→ ABOUT THIS TASK:
When you reach the line containing "sooner than 64" in the entries below, repeat it and each line after it exactly until the entries end.

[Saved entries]
*** Begin section ***

-- ==== Sys2Proof/Machine/Admission.lean ====
section
/-!
DEFINITION. A dispatcher slice and a pool scheduler: fetch (R33, R35, R36, R50), the admission test (R62, R65 to R70),
acceptance (R12, R38, R43), selection and claim (R72, R84, R94).
-/

namespace Sys2Proof.Machine

/-! ## Fetch -/

/-- The slice of ring g works: not in a power-state entry, a BLOCK reset or a reset of the owner. -/
def sliceUp (s : State) (g : Nat) : Bool :=
  let r := getRing s g
  engineUp s && s.pw.mode == .run && !blockReq s && !ringResetting s g && r.enable && !r.halted

/-- Descriptors posted and not accepted, at most 16. -/
def fetchable (r : Ring) : Nat := min 16 (posDiff r.posted r.accepted).toNat

/-- The address ranges of n descriptors from position p, in pieces. -/
def fetchPieces (r : Ring) (n : Nat) : List (Nat × Nat × Nat) :=
  let p := r.accepted.toNat % 2 ^ r.size
  let a := min n (2 ^ r.size - p)
  pieces (r.base + 64 * p) (64 * a) ++ (pieces r.base (64 * (n - a))).map (fun x => (x.1 + 64 * a, x.2.1, x.2.2))

/-- A refused or failed fetch (R50). -/
def fetchFault (s : State) (g : Nat) : State :=
  let s := forget s (fun o => o == .fetch g)
  setRing s g { getRing s g with fetch := .idle, fgather := .none, descs := [], fetchFault := true, halted := true }

/-- The chain at the front of descriptors read: up to CHAIN = 0 or the sixteenth (R33); none while it is incomplete. -/
def takeChain (l : List Bytes) : Option (List Bytes) :=
  match l.findIdx? (fun d => !dChain d) with
  | some i => some (l.take (i + 1))
  | none => if 16 ≤ l.length then some (l.take 16) else none

/-- A staging read failed or was refused (R36): the chain is accepted without an offer. -/
def stageFault (s : State) (g : Nat) : State :=
  let s := forget s (fun o => o == .stage g)
  setRing s g { getRing s g with fetch := .ready, sgather := .none, sfault := true, readyAt := s.clk.meridian }

/-- Staged descriptors that slice k keeps in flight (R36). -/
def stagedInFlight (s : State) (k : Nat) : Nat :=
  (s.rings.filter (fun e => e.1 % 16 == k && (e.2.fetch == .staging || (e.2.fetch == .ready && e.2.sgather.got != [])))).length

/-- The staging read of a staged chain (R36); it waits while its slice has 256 staged descriptors in flight. -/
def startStage (s : State) (g : Nat) (d : Bytes) : State :=
  if 256 ≤ stagedInFlight s (g % 16) then setRing s g { getRing s g with fetch := .stageWait }
  else
    let f := ((ringOwner s g).map (·.func)).getD 0
    let x := startRead s (g % 8) f (dSrc d) (dLen d) (.stage g) []
    if x.2.err.isSome then stageFault x.1 g
    else setRing x.1 g { getRing x.1 g with fetch := .staging, sgather := x.2, sfault := false }

/-- All descriptors of a fetch have arrived. -/
def fetched (s : State) (g : Nat) : State :=
  let r := getRing s g
  let l := chunks 64 r.fgather.bytes
  match takeChain l with
  | none => setRing s g { r with fetch := .idle, fgather := .none, descs := l }
  | some c =>
    let s := setRing s g { r with
      fetch := .ready, fgather := .none, descs := c, sgather := .none, sfault := false, readyAt := s.clk.meridian }
    match (ringClass s g).map (fun k => isStaged s k c) with
    | some true => startStage s g (c.headD [])
    | _ => s

/-- CHAIN_FETCH (R33, R35): an incomplete chain waits for another doorbell. The fetch reads every posted descriptor up to
16 (log 44); for a chain that waits for its staging read it is that read. -/
def execChainFetch (g : BitVec 16) (s : State) : Host.Outcome State Fault Refusal :=
  let g := g.toNat
  let r := getRing s g
  let n := fetchable r
  let f := ((ringOwner s g).map (·.func)).getD 0
  .next (
    if sliceUp s g && r.fetch == .stageWait then startStage s g (r.descs.headD [])
    else if sliceUp s g && r.fetch == .idle && decide (r.descs.length < n) then
      let x := issueAll s (g % 8) f false [] (.fetch g) [] (fetchPieces r n)
      if x.2.2.isSome then fetchFault x.1 g
      else setRing x.1 g { getRing x.1 g with fetch := .reading, fgather := ⟨x.2.1, [], none⟩, descs := [] }
    else s)

/-! ## What an offer asks -/

/-- Runs of one class: class, first index, descriptors. -/
def classRuns : Nat → List Bytes → List (Nat × Nat × List Bytes)
  | _, [] => []
  | i, d :: r =>
    match classRuns (i + 1) r with
    | (k, j, l) :: t => if k = dClass d then (k, i, d :: l) :: t else (dClass d, i, [d]) :: (k, j, l) :: t
    | [] => [(dClass d, i, [d])]

/-- The occupancy of a segment (R65). -/
def segOcc (s : State) (pool : Nat) (l : List Bytes) (staged : Bool) : Nat :=
  (l.mapIdx (fun i d => dCharge s pool d (if i = 0 then none else l[i - 1]?) staged)).sum

/-- Segments of a chain before their latest starts are known. -/
def mkSegs (s : State) (c : ClassRec) (l : List Bytes) (staged : Bool) : List Seg :=
  (classRuns 0 l).mapIdx (fun i x =>
    let pool := classPool c x.1
    ⟨pool, x.1, x.2.1, x.2.2.length, segOcc s pool x.2.2 staged, 0, x.2.2.length + (if staged then 1 else 0),
      nServ s pool, if i = 0 then .waiting else .later⟩)

/-- Occupancy of segments i and later. -/
def occFrom (l : List Seg) (i : Nat) : Nat := ((l.drop i).map (·.occ)).sum

/-- The last record waits for write responses, as things stand (R14, R62). -/
def lastWaits (s : State) (func : Nat) (l : List Bytes) : Bool :=
  let d := l.getLastD []
  dlActive s func || ((!dDstScr d || dDstAlso d) &&
    (pieces (dDst d) (famAssumed d)).any (fun p => !keepsOrder (judgeOut s func true p.2.1)))

/-- Charged bytes of a chain. -/
def chainBytes (s : State) (c : ClassRec) (l : List Bytes) : Nat :=
  (l.map (fun d => dBytes s (classPool c (dClass d)) d)).sum

/-- BOUND (R62): bytes charged, E. -/
def bound (c : ClassRec) (n bytes e : Nat) : Nat := c.bFix + c.bDesc * (n - 1) + c.bKib * cdiv bytes 1024 + e

/-- ACCEPT (R79). -/
def acceptStamp (s : State) : Nat := s.clk.meridian / 4 * 4

/-- The segments with their latest starts (R66): deadline d, tail t. -/
def latestStarts (l : List Seg) (d t : Nat) : List Seg :=
  l.mapIdx (fun i g => { g with latest := (d : Int) - t - occFrom l i })

/-- Completion credit for n records (R43). -/
def cqCredit (q : Cq) (n : Nat) : Bool := decide ((q.reserved + n : Nat) ≤ posDiff q.granted q.written)

def usesScratch (l : List Bytes) : Bool := l.any dDstScr

def scratchFree (s : State) : Bool := decide ((s.chains.filter (fun e => e.2.scratch.isSome)).length < 128)

/-- Conditions 1 to 3 of R68. -/
def resourcesOk (s : State) (q : Cq) (l : List Bytes) (segs : List Seg) : Bool :=
  (segs.map (·.pool)).eraseDups.all (fun p =>
      decide (((segs.filter (·.pool == p)).map (·.entries)).sum ≤ iqRoom (getPool s p))) &&
    (!usesScratch l || scratchFree s) && cqCredit q l.length

/-- Condition 4 of R68 in one pool: d is the chain's deadline. -/
def poolTest (s : State) (segs : List Seg) (d p : Nat) : Bool :=
  let t := acceptStamp s
  let all := waitingOf s p ++ (segs.filter (·.pool == p)).map (fun g => (d, g))
  let run := runOf s p t
  (all.filter (fun k => d ≤ k.1)).all (fun k =>
    let q := ((all.filter (fun x => x.1 ≤ k.1)).map (fun x => x.2.occ)).sum
    decide (((q : Int) - k.2.occ + run) ≤ nServ s p * (k.2.latest - t)))

/-! ## Offers -/

/-- The chain at the head of ring g is not offered: malformed, or its staging read failed (R12). -/
def direct (s : State) (k : ClassRec) (r : Ring) : Bool := r.sfault || (headerCheck s k r.descs).any (·.isSome)

/-- Ring g has a chain to offer or accept now: its last byte arrived in an earlier control cycle (R70), and its slice has
accepted none in this one (R79). -/
def canOffer (s : State) (g : Nat) : Bool :=
  let r := getRing s g
  sliceUp s g && !nostart s && !alarmHold s && r.fetch == .ready && !r.descs.isEmpty &&
    decide (r.readyAt / 4 < s.clk.meridian / 4) && s.ad.sliceAt.find (g % 16) != some (controlCycle s) &&
    (match ringCq s g with
     | some q => !(getCq s q).halted
     | none => false)

/-- Pools that the chain at the head of ring g visits, rising. -/
def headPools (s : State) (g : Nat) : List Nat :=
  match ringClass s g with
  | some c => sortOn id ((classRuns 0 (getRing s g).descs).map (fun x => classPool c x.1)).eraseDups
  | none => []

def tookOffer (s : State) (p : Nat) : Bool := (getPool s p).offerAt == some (controlCycle s)

/-- An offer has been taken in this control cycle (R68). -/
def offersBegun (s : State) : Bool := s.ad.offerCycle == some (controlCycle s)

/-- The rings whose offers compete at pool p in this control cycle (R69). -/
def offerCand (s : State) (p : Nat) : List (Nat × Nat) :=
  (s.rings.filter (fun e => canOffer s e.1 && (ringClass s e.1).all (fun k => !direct s k e.2) && (headPools s e.1).head? == some p &&
    (headPools s e.1).all (fun q => !tookOffer s q))).map (fun e => (e.1, ((ringClass s e.1).map (·.weight)).getD 0))

/-- The turn of pool p: every lower pool has taken an offer in this control cycle, or has none to take (R69). -/
def poolTurn (s : State) (p : Nat) : Bool := (List.range p).all (fun q => (offerCand s q).isEmpty)

/-- The round of a pool is taken by an offer that visits pools ps. -/
def takeRound (s : State) (p : Nat) (ps : List Nat) : State :=
  let t := (swrr (getPool s p).offers (offerCand s p)).2
  let s := setPool s p { getPool s p with offers := t }
  let s := { s with ad := { s.ad with offerCycle := some (controlCycle s) } }
  ps.foldl (fun s q => setPool s q { getPool s q with offerAt := some (controlCycle s) }) s

/-- Counts a refused offer in some pools and leaves the chain at the head of its ring. -/
def refuse (s : State) (g : Nat) (ps : List Nat) (count : Pool → Pool) : State :=
  let s := ps.foldl (fun s p => setPool s p (count (getPool s p))) s
  setRing s g { getRing s g with fetch := .refused s.clk.meridian ps, offerAt := some s.clk.meridian, descs := [] }

/-- The entries of a chain are written into the queues of its pools (R84): the entries that had to move, with their pools; none where
they find no place in this control cycle. -/
def enqueue (s : State) (c : Chain) : List Seg → Option (State × List (Nat × IqEntry))
  | [] => some (s, [])
  | g :: r =>
    (pushBodies s c.id c.staged.isSome (thisCycle s (getPool s g.pool)) ((List.range g.count).map (· + g.first))).bind (fun x =>
      (enqueue (setPool s g.pool x.1) c r).map (fun y => (y.1, x.2.map (fun e => (g.pool, e)) ++ y.2)))

/-- Applies the parity errors of the entries that an acceptance moved (R93). -/
def movedErrors (s : State) (l : List (Nat × IqEntry)) (bad : List BadWord) : State :=
  bad.foldl (fun s b => match l[b.entry]? with
    | some (p, e) => parityErrors s p [e] [⟨0, b.word⟩]
    | none => s) s

/-- The chain is accepted: its name, positions, reservation (R12, R43). -/
def accept (s : State) (g : Nat) (c : Chain) : State :=
  let r := getRing s g
  let n := c.descs.length
  let s := { setChain s c with
    nextId := s.nextId + 1, ad := { s.ad with sliceAt := s.ad.sliceAt.set (g % 16) (controlCycle s) } }
  let s := setRing s g { r with
    accepted := r.accepted + word n, fetch := .idle, descs := [], sgather := .none, sfault := false,
    offerAt := none }
  let s := setCq s c.cq { getCq s c.cq with reserved := (getCq s c.cq).reserved + n }
  let s := c.segs.foldl (fun s x =>
    setPool s x.pool { getPool s x.pool with accepted := sat32 (getPool s x.pool).accepted }) s
  famineClock (depthSounding s g) g

/-- A chain record at acceptance. The last record of a chain that executes nothing waits only for the entry of a dirty-page log (R14,
R38, R62). -/
def newChain (s : State) (g q : Nat) (k : ClassRec) (bytes : Nat) : Chain :=
  let r := getRing s g
  let f := ((ringOwner s g).map (·.func)).getD 0
  let t := acceptStamp s
  let waits := if direct s k r then dlActive s f else lastWaits s f r.descs
  let e := if waits then fabricR s else 0
  { id := s.nextId, ring := g, func := f, cq := q, cls := k.cls, seq := r.accepted, descs := r.descs, staged := none,
    accept := t, deadline := t + bound k r.descs.length bytes e, epoch := s.tx.epoch, prio := dPrio (r.descs.headD []),
    segs := [], results := [], issued := 0, lastRec := s.clk.meridian,
    scratch := if usesScratch r.descs then some [] else none,
    tested := false, malformed := false, lateRec := false, voidSupply := false, voidFabric := false, voidUnit := false,
    covered := waits }

/-- A chain that executes nothing is accepted on completion credit alone (R36, R38). It holds no scratch buffer, whatever
its DST_SCR bits (log 44). -/
def acceptDirect (s : State) (g q : Nat) (k : ClassRec) : State :=
  let r := getRing s g
  if !cqCredit (getCq s q) r.descs.length then s
  else
    let c := newChain s g q k 0
    let res := fun (st dt : Nat) => (⟨st, dt, 0, zeros 8, false, true, none, 0, false⟩ : DescRes)
    let l := if r.sfault then [res stAccess 0] else (headerCheck s k r.descs).map (fun x => res stFormat (x.getD 1))
    accept s g { c with results := l, scratch := none, malformed := !r.sfault }

/-- The test of R68 on the chain at the head of ring g; an offer whose entries find no place in this control cycle is not taken in it
(R69, log 12): none. -/
def offer (s : State) (g q : Nat) (k : ClassRec) (bad : List BadWord) : Option State :=
  let r := getRing s g
  let staged := r.sgather.got != []
  let c := newChain s g q k (chainBytes s k r.descs)
  let tail := 16 + (if lastWaits s c.func r.descs then fabricR s else 0)
  let segs := latestStarts (mkSegs s k r.descs staged) c.deadline tail
  let ps := (segs.map (·.pool)).eraseDups
  if !resourcesOk s (getCq s q) r.descs segs then some (refuse s g ps (fun x => { x with nores := sat32 x.nores }))
  else
    let no := ps.filter (fun p => !poolTest s segs c.deadline p)
    if !no.isEmpty then some (refuse s g no (fun x => { x with refused := sat32 x.refused }))
    else
      let c := { c with segs := segs, tested := true, staged := if staged then some r.sgather.bytes else none }
      let s := accept s g c
      match enqueue s c segs with
      | none => none
      | some x => (enqueue (movedErrors s x.2 bad) c segs).map (·.1)

/-- ADMISSION_OFFER (R12, R68 to R70): the ring's chain is offered when the round of its lowest pool takes it. -/
def execAdmissionOffer (o : RingOffer) (s : State) : Host.Outcome State Fault Refusal :=
  let g := o.ring.toNat
  let r := getRing s g
  .next (match ringClass s g, ringCq s g with
    | some k, some q =>
      if !canOffer s g then s
      else if direct s k r then acceptDirect s g q k
      else
        let ps := headPools s g
        let p := ps.headD 64
        if poolTurn s p && ps.all (fun x => !tookOffer s x) && (swrr (getPool s p).offers (offerCand s p)).1 == some g then
          (offer (takeRound s p ps) g q k o.bad).getD s
        else s
    | _, _ => s)

/-- REOFFER_TIMER (R70): 256 control cycles after a refusal, or a unit of a refusing pool has released a job, but not sooner than 64
control cycles after the offer. The chain is fetched again. -/
def execReofferTimer (g : BitVec 16) (s : State) : Host.Outcome State Fault Refusal :=
  let r := getRing s g.toNat
  .next (match r.fetch with
    | .refused t _ =>
      if sliceUp s g.toNat && (decide (t + 1024 ≤ s.clk.meridian) || t == 0) &&
          r.offerAt.all (fun k => decide (k + 256 ≤ s.clk.meridian)) then
        setRing s g.toNat { r with fetch := .idle, descs := [] }
      else s
    | _ => s)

*** End section ***

→ SOLUTION BELOW:
/-- REOFFER_TIMER (R70): 256 control cycles after a refusal, or a unit of a refusing pool has released a job, but not sooner than 64
control cycles after the offer. The chain is fetched again. -/
def execReofferTimer (g : BitVec 16) (s : State) : Host.Outcome State Fault Refusal :=
  let r := getRing s g.toNat
  .next (match r.fetch with
    | .refused t _ =>
      if sliceUp s g.toNat && (decide (t + 1024 ≤ s.clk.meridian) || t == 0) &&
          r.offerAt.all (fun k => decide (k + 256 ≤ s.clk.meridian)) then
        setRing s g.toNat { r with fetch := .idle, descs := [] }
      else s
    | _ => s)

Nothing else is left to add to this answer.